Every once in a while, I like to sit down and watch Before Sunrise or Before Sunset with Ethan Hawke and Julie Delphy. There are a lot of ways to dismiss these films as "chick-flick"s or "light." And that's fair, I suppose. But, on a basic level, each film is really just a conversation between two educated and emotionally-perceptive human beings. And in that respect, I think there is something for everyone in them.
Anyway, there is a lot of wisdom in the dialogue, and sometimes I catch myself writing quotes down and referring to them again and again. One of these comes from a fortune teller reading Celine's palm in the first film. She gives Celine a piece of advice that resounds enormously with me:
"You have to resign yourself to the awkwardness of life. Only if you find peace within yourself will you find true connection with others."

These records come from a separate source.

-- ==== Sys2Proof/Machine/Operands.lean ====
section
/-! DEFINITION. Operand forms of the mason: instruction fields, the words of each instruction, registers and windows, and special registers
(R481 to R486, R490 to R506). -/
namespace Sys2Proof.Machine
open Sys2Proof

/-! ### Fields of an instruction word (R490) -/

def iMaj (w : Nat) : Nat := bitsOf w 31 26
def iRd (w : Nat) : Nat := bitsOf w 25 21
def iRa (w : Nat) : Nat := bitsOf w 20 16
def iRb (w : Nat) : Nat := bitsOf w 15 11
def iFn (w : Nat) : Nat := bitsOf w 10 0
def iImm (w : Nat) : Nat := bitsOf w 15 0
def iMod (w : Nat) : Nat := bitsOf w 15 12

/-- A 64-bit number plus a signed field of `n` bits, modulo 2^64. -/
def addSigned (x n f : Nat) : Nat := wrapNat 64 ((x : Int) + sextInt n f)

/-! ### The instructions, one for each row -/

/-- The instructions of the mason, by row of the command table. -/
inductive MOp where
  | aluAdd | aluSub | aluAnd | aluOr | aluXor | aluAndn | aluSll | aluSrl | aluSra | aluMul | aluMulh | aluMulhu | aluDiv | aluDivu | aluRem
  | aluRemu | aluCmpeq | aluCmplt | aluCmpltu | aluMin | aluMax | aluMinu | aluMaxu | aluClz | aluCtz | aluPopc | aluAddw | aluSubw
  | addi | andi | ori | xori | shiSll | shiSrl | shiSra | movw | movk | ld | st | atom
  | bopSigadd | bopWaitge | bopWaiteq | bopTest | bopReset | bopArmto | bopWcancel | bopArmsig | bopDisarm | bopPoison
  | cfence | rel | acq | acqf | twait | drain | wsl | tcmd | rds | br | brs | call | jlnk | enter | leave
  | nop | yld | brk | halt | srd | swr | xret | susp | spillw | fillw
  deriving DecidableEq, Repr

/-- ALU operations by FN (R492). -/
def aluOps : List MOp :=
  [.aluAdd, .aluSub, .aluAnd, .aluOr, .aluXor, .aluAndn, .aluSll, .aluSrl, .aluSra, .aluMul, .aluMulh, .aluMulhu, .aluDiv, .aluDivu, .aluRem,
   .aluRemu, .aluCmpeq, .aluCmplt, .aluCmpltu, .aluMin, .aluMax, .aluMinu, .aluMaxu, .aluClz, .aluCtz, .aluPopc, .aluAddw, .aluSubw]

/-- Bond instructions by BOP, from 0x1 (R499). -/
def bondOps : List MOp :=
  [.bopSigadd, .bopWaitge, .bopWaiteq, .bopTest, .bopReset, .bopArmto, .bopWcancel, .bopArmsig, .bopDisarm, .bopPoison]

/-- ORD operations by FN[2:0] (R503). -/
def ordOps : List MOp := [.cfence, .rel, .acq, .acqf, .twait, .drain]

/-- The instruction where a condition on its fields holds. -/
def onlyIf (c : Bool) (x : MOp) : Option MOp := if c then some x else none

/-- Operation code of an ATOM (R498). -/
def atomOpc (w : Nat) : Nat := (if bitOf w 6 then 0x20 else 0x10) + bitsOf w 10 7

/-- Special registers that exist (R486). -/
def specialListed (n : Nat) : Bool := decide (n ≤ 0x12)

/-- Whether an SWR may write a special register, given T (R486). -/
def specialWritable (n : Nat) (trap : Bool) : Bool :=
  n == 0x0A || n == 0x0B || (trap && (decide (4 ≤ n ∧ n ≤ 9) || n == 0x10 || n == 0x11))

/-- SYS operations (R494). -/
def decodeSys (w : Nat) (trap : Bool) : Option MOp :=
  let none' := iRd w == 0 && iRa w == 0 && iRb w == 0
  match iFn w with
  | 0x000 => onlyIf none' .nop
  | 0x001 => onlyIf none' .yld
  | 0x002 => onlyIf (iRa w == 0 && iRb w == 0) .brk
  | 0x003 => onlyIf none' .halt
  | 0x004 => onlyIf (specialListed (iRa w) && iRb w == 0) .srd
  | 0x005 => onlyIf (specialWritable (iRd w) trap && iRb w == 0) .swr
  | 0x010 => onlyIf (none' && trap) .xret
  | 0x011 => onlyIf (none' && trap) .susp
  | 0x012 => onlyIf (none' && trap) .spillw
  | 0x013 => onlyIf (none' && trap) .fillw
  | _ => none

/-- The instruction of a word, or none for an illegal one (R491 to R506); `trap` is T. A reserved operation or format of an ATOM is an unlisted
sub-code (DEDUCED, log entry 34). What a TCMD's command has to hold is checked when it executes. -/
def decodeMason (w : Nat) (trap : Bool) : Option MOp :=
  match iMaj w with
  | 0x00 => if iFn w = 0 then none else aluOps[iFn w - 1]?
  | 0x01 => some .addi
  | 0x02 => some .andi
  | 0x03 => some .ori
  | 0x04 => some .xori
  | 0x05 =>
    if bitsOf w 7 6 ≠ 0 then none else
    match bitsOf w 15 8 with
    | 0 => some .shiSll
    | 1 => some .shiSrl
    | 2 => some .shiSra
    | _ => none
  | 0x06 => onlyIf (bitsOf w 20 18 == 0) .movw
  | 0x07 => onlyIf (bitsOf w 20 18 == 0) .movk
  | 0x10 => onlyIf (bitsOf w 15 13 != 7) .ld
  | 0x11 => onlyIf (bitsOf w 13 12 == 0) .st
  | 0x12 =>
    let opc := atomOpc w
    onlyIf (bitsOf w 2 0 == 0 && decide (bitsOf w 5 3 < 6) && (decide (0x11 ≤ opc ∧ opc ≤ 0x18) || decide (0x21 ≤ opc ∧ opc ≤ 0x23))) .atom
  | 0x13 =>
    let bop := bitsOf w 10 7
    let mode := bitsOf w 2 0
    if bop = 0 then none else
    if bop = 4 then onlyIf (decide (mode ≤ 2)) .bopTest else
    if bop = 5 then onlyIf (decide (mode ≤ 1)) .bopReset else
    if mode ≠ 0 then none else bondOps[bop - 1]?
  | 0x14 =>
    let k := bitsOf w 2 0
    if bitsOf w 10 6 ≠ 0 || (k ≠ 4 && bitsOf w 5 3 ≠ 0) then none else
    if k = 3 && !(iRa w = 0 && iRb w = 0) then none else ordOps[k]?
  | 0x15 => onlyIf (bitsOf w 10 6 == 0 && iRb w == 0) .wsl
  | 0x18 => onlyIf (bitsOf w 1 0 != 3 && iRd w == 0 && bitsOf w 10 2 == 0) .tcmd
  | 0x19 => onlyIf (bitsOf w 10 4 == 0 && iRa w == 0 && iRb w == 0) .rds
  | 0x20 => onlyIf (decide (iRd w < 6) || (iRd w == 6 && iRa w == 0)) .br
  | 0x21 => onlyIf (decide (iRd w ≤ 9) && !bitOf w 20) .brs
  | 0x22 => some .call
  | 0x23 => some .jlnk
  | 0x24 => some .enter
  | 0x25 => some .leave
  | 0x30 => decodeSys w trap
  | _ => none

/-! ### Registers and windows (R481 to R483) -/

/-- Where a register specifier lies in the register table: k at 0 to 7; e and p of ring window w at 8 + 16w on, its h being the e of the next
window; and the trap window at 120 on. -/
def regIndex (m : Mason) (r : Nat) : Nat :=
  if r < 8 then r
  else if m.trap then 120 + (r - 8)
  else if r < 24 then 8 + 16 * m.cwin + (r - 8)
  else 8 + 16 * ((m.cwin + 1) % 7) + (r - 24)

/-- A register read: k0 is zero (R482). -/
def Mason.get (m : Mason) (r : Nat) : Nat := if r = 0 then 0 else (tabGet 0 m.regs (regIndex m r)).toNat

/-- A register written: a write to k0 is discarded (R482). -/
def Mason.put (m : Mason) (r v : Nat) : Mason :=
  if r = 0 then m else { m with regs := tabSet 0 m.regs (regIndex m r) (BitVec.ofNat 64 v) }

/-- Index of entry or private register i of ring window w: entry 0 to 7, private 8 to 15. -/
def frameIndex (w i : Nat) : Nat := 8 + 16 * w + i

/-- The mason of a tile. -/
def State.mason (s : State) (t : Tile) : Mason := (s.tile t).mason

/-- The state with a mason changed. -/
def State.onMason (s : State) (t : Tile) (f : Mason → Mason) : State := s.onTile t (fun T => { T with mason := f T.mason })

/-- A register of a tile's mason. -/
def State.mreg (s : State) (t : Tile) (r : Nat) : Nat := (s.mason t).get r

/-- The state with a register of a tile's mason written. -/
def State.putReg (s : State) (t : Tile) (r v : Nat) : State := s.onMason t (fun m => m.put r v)

/-! ### Summary registers pending (R512) -/

/-- Writers pending of summary register k. -/
def Mason.pending (m : Mason) (k : Nat) : Nat := tabGet 0 m.pend k

/-- The summary registers pending, by bit (R486). -/
def Mason.sumpend (m : Mason) : Nat := (((List.range 16).filter (fun k => decide (0 < m.pending k))).map (fun k => 2 ^ k)).sum

/-! ### Special registers (R486) -/

/-- The vector base of a tile, in bytes. -/
def vbase (s : State) (t : Tile) : Nat := s.rd (Reg.MSN_VBASE_VBASE t) * 0x800

/-- The value of a special register. -/
def specialGet (s : State) (t : Tile) (n : Nat) : Nat :=
  let m := s.mason t
  match n with
  | 0x00 => m.pc
  | 0x01 => if m.trap then 7 else m.cwin
  | 0x02 => m.res
  | 0x03 => m.nspill
  | 0x04 => m.ssp
  | 0x05 => vbase s t
  | 0x06 => m.xpc
  | 0x07 => m.xcause
  | 0x08 => m.xval.toNat
  | 0x09 => m.xstate
  | 0x0A => m.lbl
  | 0x0B => m.wto
  | 0x0C => m.bstat
  | 0x0D => m.sumpend
  | 0x0E => m.tccnt.toNat
  | 0x0F => s.plumb.toNat
  | 0x10 => m.tscr0.toNat
  | 0x11 => m.tscr1.toNat
  | 0x12 => s.reg (Reg.MSN_OPERR t)
  | _ => 0

/-- A special register written: bits that R486 does not give it are dropped. -/
def specialPut (t : Tile) (n v : Nat) (s : State) : State :=
  match n with
  | 0x04 => s.onMason t (fun m => { m with ssp := bitsOf v 22 7 * 128 })
  | 0x05 => s.wr (Reg.MSN_VBASE_VBASE t) (bitsOf v 16 11)
  | 0x06 => s.onMason t (fun m => { m with xpc := bitsOf v 16 2 * 4 })
  | 0x07 => s.onMason t (fun m => { m with xcause := bitsOf v 23 0 })
  | 0x08 => s.onMason t (fun m => { m with xval := BitVec.ofNat 64 v })
  | 0x09 => s.onMason t (fun m => { m with xstate := bitsOf v 2 0 + bitsOf v 7 4 * 16 })
  | 0x0A => s.onMason t (fun m => { m with lbl := bitsOf v 3 0 })
  | 0x0B => s.onMason t (fun m => { m with wto := bitsOf v 31 0 })
  | 0x10 => s.onMason t (fun m => { m with tscr0 := BitVec.ofNat 64 v })
  | 0x11 => s.onMason t (fun m => { m with tscr1 := BitVec.ofNat 64 v })
  | _ => s

/-! ### Tile commands (R505, R506) -/

/-- Fields of a tile command's header. -/
def cOp (c : Nat) : Nat := bitsOf c 7 0
def cUnit (c : Nat) : Nat := bitsOf c 9 8
def cSumen (c : Nat) : Bool := bitOf c 10
def cSreg (c : Nat) : Nat := bitsOf c 14 11
def cMov (c : Nat) : Bool := bitOf c 16
def cRound (c : Nat) : Bool := bitOf c 17
def cOvf (c : Nat) : Bool := bitOf c 18
def cFmtA (c : Nat) : Nat := bitsOf c 23 20
def cFmtB (c : Nat) : Nat := bitsOf c 27 24
def cFmtD (c : Nat) : Nat := bitsOf c 31 28

/-- What the mason checks of a command at its TCMD (R506). -/
def commandOk (c unit : Nat) : Bool := cUnit c == unit && !bitOf c 19 && !bitOf c 15

end Sys2Proof.Machine
end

There is something so profound about facing and accepting the "awkwardness of life." That, no matter how hard you try, you can not ride smoothly and cleanly through this roller coaster. I went to an extremely competive all-girls school in Los Angeles from 7th-12th grades and am now a senior at Stanford. Competition and perfection have been the driving forces behind everything I have done for the past decade. And, now that I'm poised to go out into the world with a clean profile and impeccable resume, I find myself wholly and utterly unprepared. My greatest challenges and struggle lie in simple, regular human interaction, humbling myself before others, making myself vulnerable, putting myself out there, taking chances. Interaction, I have learned (in my short experience) is messy and thrilling and shocking and hard. It is also more rewarding and enriching than any formal educational experience I've had.
I guess what I'm trying to say is that, while I've spent so long working on my perfected image, the resume I'm going to put out into the world next year, its my scars, the flaws and imperfections Ive accumulated over the years, that I identify with most strongly. These are what make me interesting, a person worth knowing. And I've only come to know them through interaction and experience, putting myself out there awkwardly and blindly. And failing.
Life is awkward. And I don't think thats something we need to fight against. All of our color and our fire comes from our failures, and the best relationships come from sharing those failures with others. This summer I am embracing my failures and my flaws... wearing them as readily on my sleeve as my accomplishments and points of pride. I'm ready to know myself, and share that whole self with others.